Did you try it using 24s or a Genie?

Rich


----------



## peds48 (Jan 11, 2008)

Rich said:


> Did you try it using 24s or a Genie?
> 
> Rich


It does not matter as all of the DirecTV receivers have the same IR code set.

Sent from my iPad Pro using Tapatalk


----------



## NR4P (Jan 16, 2007)

I have the 2015 Samsung smart remote. At first I programmed it to control the Genie. I was very disappointed. No List, Menu, Guide buttons etc.
I stopped using it to control the Genie and in fact turned off CEC control too.

If I turn on the TV wanting only the Netflix or Amazon app, it would turn on the Genie. Not a big deal but it just added confusion.


----------



## Rich (Feb 22, 2007)

peds48 said:


> It does not matter as all of the DirecTV receivers have the same IR code set.
> 
> Sent from my iPad Pro using Tapatalk


Hmm. I wonder if the problem I had was because the 24s were set to an RF code?

Rich


----------



## peds48 (Jan 11, 2008)

Rich said:


> Hmm. I wonder if the problem I had was because the 24s were set to an RF code?
> 
> Rich


 definately, as unlike Genies HDDVRs are either RF or IR but never both at the same time.

Sent from my iPhone using Tapatalk


----------



## geewiss (Jun 17, 2004)

Ok, so I've played around with this alittle more. This tv I have is "directv ready" evidently, meaning that a mini genie is not needed. All I had to do was directly hook up the TV to my LAN via a RJ45 (wireless does not work) and then there is a source called directv lv dvr or something like that....maybe RVU? I then totally disconnected the mini genie and I can watch directv and use the samsung new smart remote with all directv controls. It's actually pretty sweet....

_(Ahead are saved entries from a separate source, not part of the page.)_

/-! `setN` -/

@[simp] theorem State.setN_a (f : Bool) : (s.setN f).a = s.a := rfl
@[simp] theorem State.setN_x (f : Bool) : (s.setN f).x = s.x := rfl
@[simp] theorem State.setN_y (f : Bool) : (s.setN f).y = s.y := rfl
@[simp] theorem State.setN_sp (f : Bool) : (s.setN f).sp = s.sp := rfl
@[simp] theorem State.setN_pc (f : Bool) : (s.setN f).pc = s.pc := rfl
@[simp] theorem State.setN_n (f : Bool) : (s.setN f).n = f := rfl
@[simp] theorem State.setN_v (f : Bool) : (s.setN f).v = s.v := rfl
@[simp] theorem State.setN_b (f : Bool) : (s.setN f).b = s.b := rfl
@[simp] theorem State.setN_d (f : Bool) : (s.setN f).d = s.d := rfl
@[simp] theorem State.setN_i (f : Bool) : (s.setN f).i = s.i := rfl
@[simp] theorem State.setN_z (f : Bool) : (s.setN f).z = s.z := rfl
@[simp] theorem State.setN_c (f : Bool) : (s.setN f).c = s.c := rfl
@[simp] theorem State.setN_mem (f : Bool) : (s.setN f).mem = s.mem := rfl
@[simp] theorem State.setN_readByte (f : Bool) (w' : Word) : (s.setN f).readByte w' = s.readByte w' := rfl
@[simp] theorem State.setN_readWord (f : Bool) (w' : Word) : (s.setN f).readWord w' = s.readWord w' := rfl

/-! `setV` -/

@[simp] theorem State.setV_a (f : Bool) : (s.setV f).a = s.a := rfl
@[simp] theorem State.setV_x (f : Bool) : (s.setV f).x = s.x := rfl
@[simp] theorem State.setV_y (f : Bool) : (s.setV f).y = s.y := rfl
@[simp] theorem State.setV_sp (f : Bool) : (s.setV f).sp = s.sp := rfl
@[simp] theorem State.setV_pc (f : Bool) : (s.setV f).pc = s.pc := rfl
@[simp] theorem State.setV_n (f : Bool) : (s.setV f).n = s.n := rfl
@[simp] theorem State.setV_v (f : Bool) : (s.setV f).v = f := rfl
@[simp] theorem State.setV_b (f : Bool) : (s.setV f).b = s.b := rfl
@[simp] theorem State.setV_d (f : Bool) : (s.setV f).d = s.d := rfl
@[simp] theorem State.setV_i (f : Bool) : (s.setV f).i = s.i := rfl
@[simp] theorem State.setV_z (f : Bool) : (s.setV f).z = s.z := rfl
@[simp] theorem State.setV_c (f : Bool) : (s.setV f).c = s.c := rfl
@[simp] theorem State.setV_mem (f : Bool) : (s.setV f).mem = s.mem := rfl
@[simp] theorem State.setV_readByte (f : Bool) (w' : Word) : (s.setV f).readByte w' = s.readByte w' := rfl
@[simp] theorem State.setV_readWord (f : Bool) (w' : Word) : (s.setV f).readWord w' = s.readWord w' := rfl

/-! `setB` -/

@[simp] theorem State.setB_a (f : Bool) : (s.setB f).a = s.a := rfl
@[simp] theorem State.setB_x (f : Bool) : (s.setB f).x = s.x := rfl
@[simp] theorem State.setB_y (f : Bool) : (s.setB f).y = s.y := rfl
@[simp] theorem State.setB_sp (f : Bool) : (s.setB f).sp = s.sp := rfl
@[simp] theorem State.setB_pc (f : Bool) : (s.setB f).pc = s.pc := rfl
@[simp] theorem State.setB_n (f : Bool) : (s.setB f).n = s.n := rfl
@[simp] theorem State.setB_v (f : Bool) : (s.setB f).v = s.v := rfl
@[simp] theorem State.setB_b (f : Bool) : (s.setB f).b = f := rfl
@[simp] theorem State.setB_d (f : Bool) : (s.setB f).d = s.d := rfl
@[simp] theorem State.setB_i (f : Bool) : (s.setB f).i = s.i := rfl
@[simp] theorem State.setB_z (f : Bool) : (s.setB f).z = s.z := rfl
@[simp] theorem State.setB_c (f : Bool) : (s.setB f).c = s.c := rfl
@[simp] theorem State.setB_mem (f : Bool) : (s.setB f).mem = s.mem := rfl
@[simp] theorem State.setB_readByte (f : Bool) (w' : Word) : (s.setB f).readByte w' = s.readByte w' := rfl
@[simp] theorem State.setB_readWord (f : Bool) (w' : Word) : (s.setB f).readWord w' = s.readWord w' := rfl

/-! `setD` -/

@[simp] theorem State.setD_a (f : Bool) : (s.setD f).a = s.a := rfl
@[simp] theorem State.setD_x (f : Bool) : (s.setD f).x = s.x := rfl
@[simp] theorem State.setD_y (f : Bool) : (s.setD f).y = s.y := rfl
@[simp] theorem State.setD_sp (f : Bool) : (s.setD f).sp = s.sp := rfl
@[simp] theorem State.setD_pc (f : Bool) : (s.setD f).pc = s.pc := rfl
@[simp] theorem State.setD_n (f : Bool) : (s.setD f).n = s.n := rfl
@[simp] theorem State.setD_v (f : Bool) : (s.setD f).v = s.v := rfl
@[simp] theorem State.setD_b (f : Bool) : (s.setD f).b = s.b := rfl
@[simp] theorem State.setD_d (f : Bool) : (s.setD f).d = f := rfl
@[simp] theorem State.setD_i (f : Bool) : (s.setD f).i = s.i := rfl
@[simp] theorem State.setD_z (f : Bool) : (s.setD f).z = s.z := rfl
@[simp] theorem State.setD_c (f : Bool) : (s.setD f).c = s.c := rfl
@[simp] theorem State.setD_mem (f : Bool) : (s.setD f).mem = s.mem := rfl
@[simp] theorem State.setD_readByte (f : Bool) (w' : Word) : (s.setD f).readByte w' = s.readByte w' := rfl
@[simp] theorem State.setD_readWord (f : Bool) (w' : Word) : (s.setD f).readWord w' = s.readWord w' := rfl

/-! `setI` -/

@[simp] theorem State.setI_a (f : Bool) : (s.setI f).a = s.a := rfl
@[simp] theorem State.setI_x (f : Bool) : (s.setI f).x = s.x := rfl
@[simp] theorem State.setI_y (f : Bool) : (s.setI f).y = s.y := rfl
@[simp] theorem State.setI_sp (f : Bool) : (s.setI f).sp = s.sp := rfl
@[simp] theorem State.setI_pc (f : Bool) : (s.setI f).pc = s.pc := rfl
@[simp] theorem State.setI_n (f : Bool) : (s.setI f).n = s.n := rfl
@[simp] theorem State.setI_v (f : Bool) : (s.setI f).v = s.v := rfl
@[simp] theorem State.setI_b (f : Bool) : (s.setI f).b = s.b := rfl
@[simp] theorem State.setI_d (f : Bool) : (s.setI f).d = s.d := rfl
@[simp] theorem State.setI_i (f : Bool) : (s.setI f).i = f := rfl
@[simp] theorem State.setI_z (f : Bool) : (s.setI f).z = s.z := rfl
@[simp] theorem State.setI_c (f : Bool) : (s.setI f).c = s.c := rfl
@[simp] theorem State.setI_mem (f : Bool) : (s.setI f).mem = s.mem := rfl
@[simp] theorem State.setI_readByte (f : Bool) (w' : Word) : (s.setI f).readByte w' = s.readByte w' := rfl
@[simp] theorem State.setI_readWord (f : Bool) (w' : Word) : (s.setI f).readWord w' = s.readWord w' := rfl

/-! `setZ` -/

@[simp] theorem State.setZ_a (f : Bool) : (s.setZ f).a = s.a := rfl
@[simp] theorem State.setZ_x (f : Bool) : (s.setZ f).x = s.x := rfl
@[simp] theorem State.setZ_y (f : Bool) : (s.setZ f).y = s.y := rfl
@[simp] theorem State.setZ_sp (f : Bool) : (s.setZ f).sp = s.sp := rfl
@[simp] theorem State.setZ_pc (f : Bool) : (s.setZ f).pc = s.pc := rfl
@[simp] theorem State.setZ_n (f : Bool) : (s.setZ f).n = s.n := rfl
@[simp] theorem State.setZ_v (f : Bool) : (s.setZ f).v = s.v := rfl
@[simp] theorem State.setZ_b (f : Bool) : (s.setZ f).b = s.b := rfl
@[simp] theorem State.setZ_d (f : Bool) : (s.setZ f).d = s.d := rfl
@[simp] theorem State.setZ_i (f : Bool) : (s.setZ f).i = s.i := rfl
@[simp] theorem State.setZ_z (f : Bool) : (s.setZ f).z = f := rfl
@[simp] theorem State.setZ_c (f : Bool) : (s.setZ f).c = s.c := rfl
@[simp] theorem State.setZ_mem (f : Bool) : (s.setZ f).mem = s.mem := rfl
@[simp] theorem State.setZ_readByte (f : Bool) (w' : Word) : (s.setZ f).readByte w' = s.readByte w' := rfl
@[simp] theorem State.setZ_readWord (f : Bool) (w' : Word) : (s.setZ f).readWord w' = s.readWord w' := rfl

/-! `setC` -/

@[simp] theorem State.setC_a (f : Bool) : (s.setC f).a = s.a := rfl
@[simp] theorem State.setC_x (f : Bool) : (s.setC f).x = s.x := rfl
@[simp] theorem State.setC_y (f : Bool) : (s.setC f).y = s.y := rfl
@[simp] theorem State.setC_sp (f : Bool) : (s.setC f).sp = s.sp := rfl
@[simp] theorem State.setC_pc (f : Bool) : (s.setC f).pc = s.pc := rfl
@[simp] theorem State.setC_n (f : Bool) : (s.setC f).n = s.n := rfl
@[simp] theorem State.setC_v (f : Bool) : (s.setC f).v = s.v := rfl
@[simp] theorem State.setC_b (f : Bool) : (s.setC f).b = s.b := rfl
@[simp] theorem State.setC_d (f : Bool) : (s.setC f).d = s.d := rfl
@[simp] theorem State.setC_i (f : Bool) : (s.setC f).i = s.i := rfl
@[simp] theorem State.setC_z (f : Bool) : (s.setC f).z = s.z := rfl
@[simp] theorem State.setC_c (f : Bool) : (s.setC f).c = f := rfl
@[simp] theorem State.setC_mem (f : Bool) : (s.setC f).mem = s.mem := rfl
@[simp] theorem State.setC_readByte (f : Bool) (w' : Word) : (s.setC f).readByte w' = s.readByte w' := rfl
@[simp] theorem State.setC_readWord (f : Bool) (w' : Word) : (s.setC f).readWord w' = s.readWord w' := rfl

/-! `setNZ` -/

@[simp] theorem State.setNZ_a (u : Byte) : (s.setNZ u).a = s.a := rfl
@[simp] theorem State.setNZ_x (u : Byte) : (s.setNZ u).x = s.x := rfl
@[simp] theorem State.setNZ_y (u : Byte) : (s.setNZ u).y = s.y := rfl
@[simp] theorem State.setNZ_sp (u : Byte) : (s.setNZ u).sp = s.sp := rfl
@[simp] theorem State.setNZ_pc (u : Byte) : (s.setNZ u).pc = s.pc := rfl
@[simp] theorem State.setNZ_n (u : Byte) : (s.setNZ u).n = u.msb := rfl
@[simp] theorem State.setNZ_v (u : Byte) : (s.setNZ u).v = s.v := rfl
@[simp] theorem State.setNZ_b (u : Byte) : (s.setNZ u).b = s.b := rfl
@[simp] theorem State.setNZ_d (u : Byte) : (s.setNZ u).d = s.d := rfl
@[simp] theorem State.setNZ_i (u : Byte) : (s.setNZ u).i = s.i := rfl
@[simp] theorem State.setNZ_z (u : Byte) : (s.setNZ u).z = (u == 0) := rfl
@[simp] theorem State.setNZ_c (u : Byte) : (s.setNZ u).c = s.c := rfl
@[simp] theorem State.setNZ_mem (u : Byte) : (s.setNZ u).mem = s.mem := rfl
@[simp] theorem State.setNZ_readByte (u : Byte) (w' : Word) : (s.setNZ u).readByte w' = s.readByte w' := rfl
@[simp] theorem State.setNZ_readWord (u : Byte) (w' : Word) : (s.setNZ u).readWord w' = s.readWord w' := rfl

/-! `setP` -/

@[simp] theorem State.setP_a (u : Byte) : (s.setP u).a = s.a := rfl
@[simp] theorem State.setP_x (u : Byte) : (s.setP u).x = s.x := rfl
@[simp] theorem State.setP_y (u : Byte) : (s.setP u).y = s.y := rfl
@[simp] theorem State.setP_sp (u : Byte) : (s.setP u).sp = s.sp := rfl
@[simp] theorem State.setP_pc (u : Byte) : (s.setP u).pc = s.pc := rfl
@[simp] theorem State.setP_n (u : Byte) : (s.setP u).n = u.getLsbD 7 := rfl
@[simp] theorem State.setP_v (u : Byte) : (s.setP u).v = u.getLsbD 6 := rfl
@[simp] theorem State.setP_b (u : Byte) : (s.setP u).b = u.getLsbD 4 := rfl
@[simp] theorem State.setP_d (u : Byte) : (s.setP u).d = u.getLsbD 3 := rfl
@[simp] theorem State.setP_i (u : Byte) : (s.setP u).i = u.getLsbD 2 := rfl
@[simp] theorem State.setP_z (u : Byte) : (s.setP u).z = u.getLsbD 1 := rfl
@[simp] theorem State.setP_c (u : Byte) : (s.setP u).c = u.getLsbD 0 := rfl
@[simp] theorem State.setP_mem (u : Byte) : (s.setP u).mem = s.mem := rfl
@[simp] theorem State.setP_readByte (u : Byte) (w' : Word) : (s.setP u).readByte w' = s.readByte w' := rfl
@[simp] theorem State.setP_readWord (u : Byte) (w' : Word) : (s.setP u).readWord w' = s.readWord w' := rfl

/-! `compare` -/

@[simp] theorem State.compare_a (r u : Byte) : (s.compare r u).a = s.a := rfl
@[simp] theorem State.compare_x (r u : Byte) : (s.compare r u).x = s.x := rfl
@[simp] theorem State.compare_y (r u : Byte) : (s.compare r u).y = s.y := rfl
@[simp] theorem State.compare_sp (r u : Byte) : (s.compare r u).sp = s.sp := rfl
@[simp] theorem State.compare_pc (r u : Byte) : (s.compare r u).pc = s.pc := rfl
@[simp] theorem State.compare_n (r u : Byte) : (s.compare r u).n = (r - u).msb := rfl
@[simp] theorem State.compare_v (r u : Byte) : (s.compare r u).v = s.v := rfl
@[simp] theorem State.compare_b (r u : Byte) : (s.compare r u).b = s.b := rfl
@[simp] theorem State.compare_d (r u : Byte) : (s.compare r u).d = s.d := rfl
@[simp] theorem State.compare_i (r u : Byte) : (s.compare r u).i = s.i := rfl
@[simp] theorem State.compare_z (r u : Byte) : (s.compare r u).z = (r == u) := rfl
@[simp] theorem State.compare_c (r u : Byte) : (s.compare r u).c = decide (u.toNat ≤ r.toNat) := rfl
@[simp] theorem State.compare_mem (r u : Byte) : (s.compare r u).mem = s.mem := rfl
@[simp] theorem State.compare_readByte (r u : Byte) (w' : Word) : (s.compare r u).readByte w' = s.readByte w' := rfl
@[simp] theorem State.compare_readWord (r u : Byte) (w' : Word) : (s.compare r u).readWord w' = s.readWord w' := rfl

/-! `writeByte` -/

@[simp] theorem State.writeByte_a (w : Word) (u : Byte) : (s.writeByte w u).a = s.a := rfl
@[simp] theorem State.writeByte_x (w : Word) (u : Byte) : (s.writeByte w u).x = s.x := rfl
@[simp] theorem State.writeByte_y (w : Word) (u : Byte) : (s.writeByte w u).y = s.y := rfl
@[simp] theorem State.writeByte_sp (w : Word) (u : Byte) : (s.writeByte w u).sp = s.sp := rfl
@[simp] theorem State.writeByte_pc (w : Word) (u : Byte) : (s.writeByte w u).pc = s.pc := rfl
@[simp] theorem State.writeByte_n (w : Word) (u : Byte) : (s.writeByte w u).n = s.n := rfl
@[simp] theorem State.writeByte_v (w : Word) (u : Byte) : (s.writeByte w u).v = s.v := rfl
@[simp] theorem State.writeByte_b (w : Word) (u : Byte) : (s.writeByte w u).b = s.b := rfl
@[simp] theorem State.writeByte_d (w : Word) (u : Byte) : (s.writeByte w u).d = s.d := rfl
@[simp] theorem State.writeByte_i (w : Word) (u : Byte) : (s.writeByte w u).i = s.i := rfl
@[simp] theorem State.writeByte_z (w : Word) (u : Byte) : (s.writeByte w u).z = s.z := rfl
@[simp] theorem State.writeByte_c (w : Word) (u : Byte) : (s.writeByte w u).c = s.c := rfl
@[simp] theorem State.writeByte_mem (w : Word) (u : Byte) : (s.writeByte w u).mem = Memory.write s.mem w.toNat u := rfl

/-! `push` -/

@[simp] theorem State.push_a (u : Byte) : (s.push u).a = s.a := rfl
@[simp] theorem State.push_x (u : Byte) : (s.push u).x = s.x := rfl
@[simp] theorem State.push_y (u : Byte) : (s.push u).y = s.y := rfl
@[simp] theorem State.push_sp (u : Byte) : (s.push u).sp = s.sp - 1 := rfl
@[simp] theorem State.push_pc (u : Byte) : (s.push u).pc = s.pc := rfl
@[simp] theorem State.push_n (u : Byte) : (s.push u).n = s.n := rfl
@[simp] theorem State.push_v (u : Byte) : (s.push u).v = s.v := rfl
@[simp] theorem State.push_b (u : Byte) : (s.push u).b = s.b := rfl
@[simp] theorem State.push_d (u : Byte) : (s.push u).d = s.d := rfl
@[simp] theorem State.push_i (u : Byte) : (s.push u).i = s.i := rfl
@[simp] theorem State.push_z (u : Byte) : (s.push u).z = s.z := rfl
@[simp] theorem State.push_c (u : Byte) : (s.push u).c = s.c := rfl
@[simp] theorem State.push_mem (u : Byte) : (s.push u).mem = Memory.write s.mem (stackAddr s.sp).toNat u := rfl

The only issue seems to be that I do lose some functionality of the "smart menus". Since I'm using the RVU source, the TV doesn't seem to know the recommended shows and the now playing options. Along with the home and recorded shows smart buttons.


----------



## Rich (Feb 22, 2007)

peds48 said:


> definately, as unlike Genies HDDVRs are either RF or IR but never both at the same time.
> 
> Sent from my iPhone using Tapatalk


Yeah, now that I've given it some though it seems like I should have paid more attention to what I was doing. Doesn't matter, I'm perfectly content with the D* remotes.

Rich


----------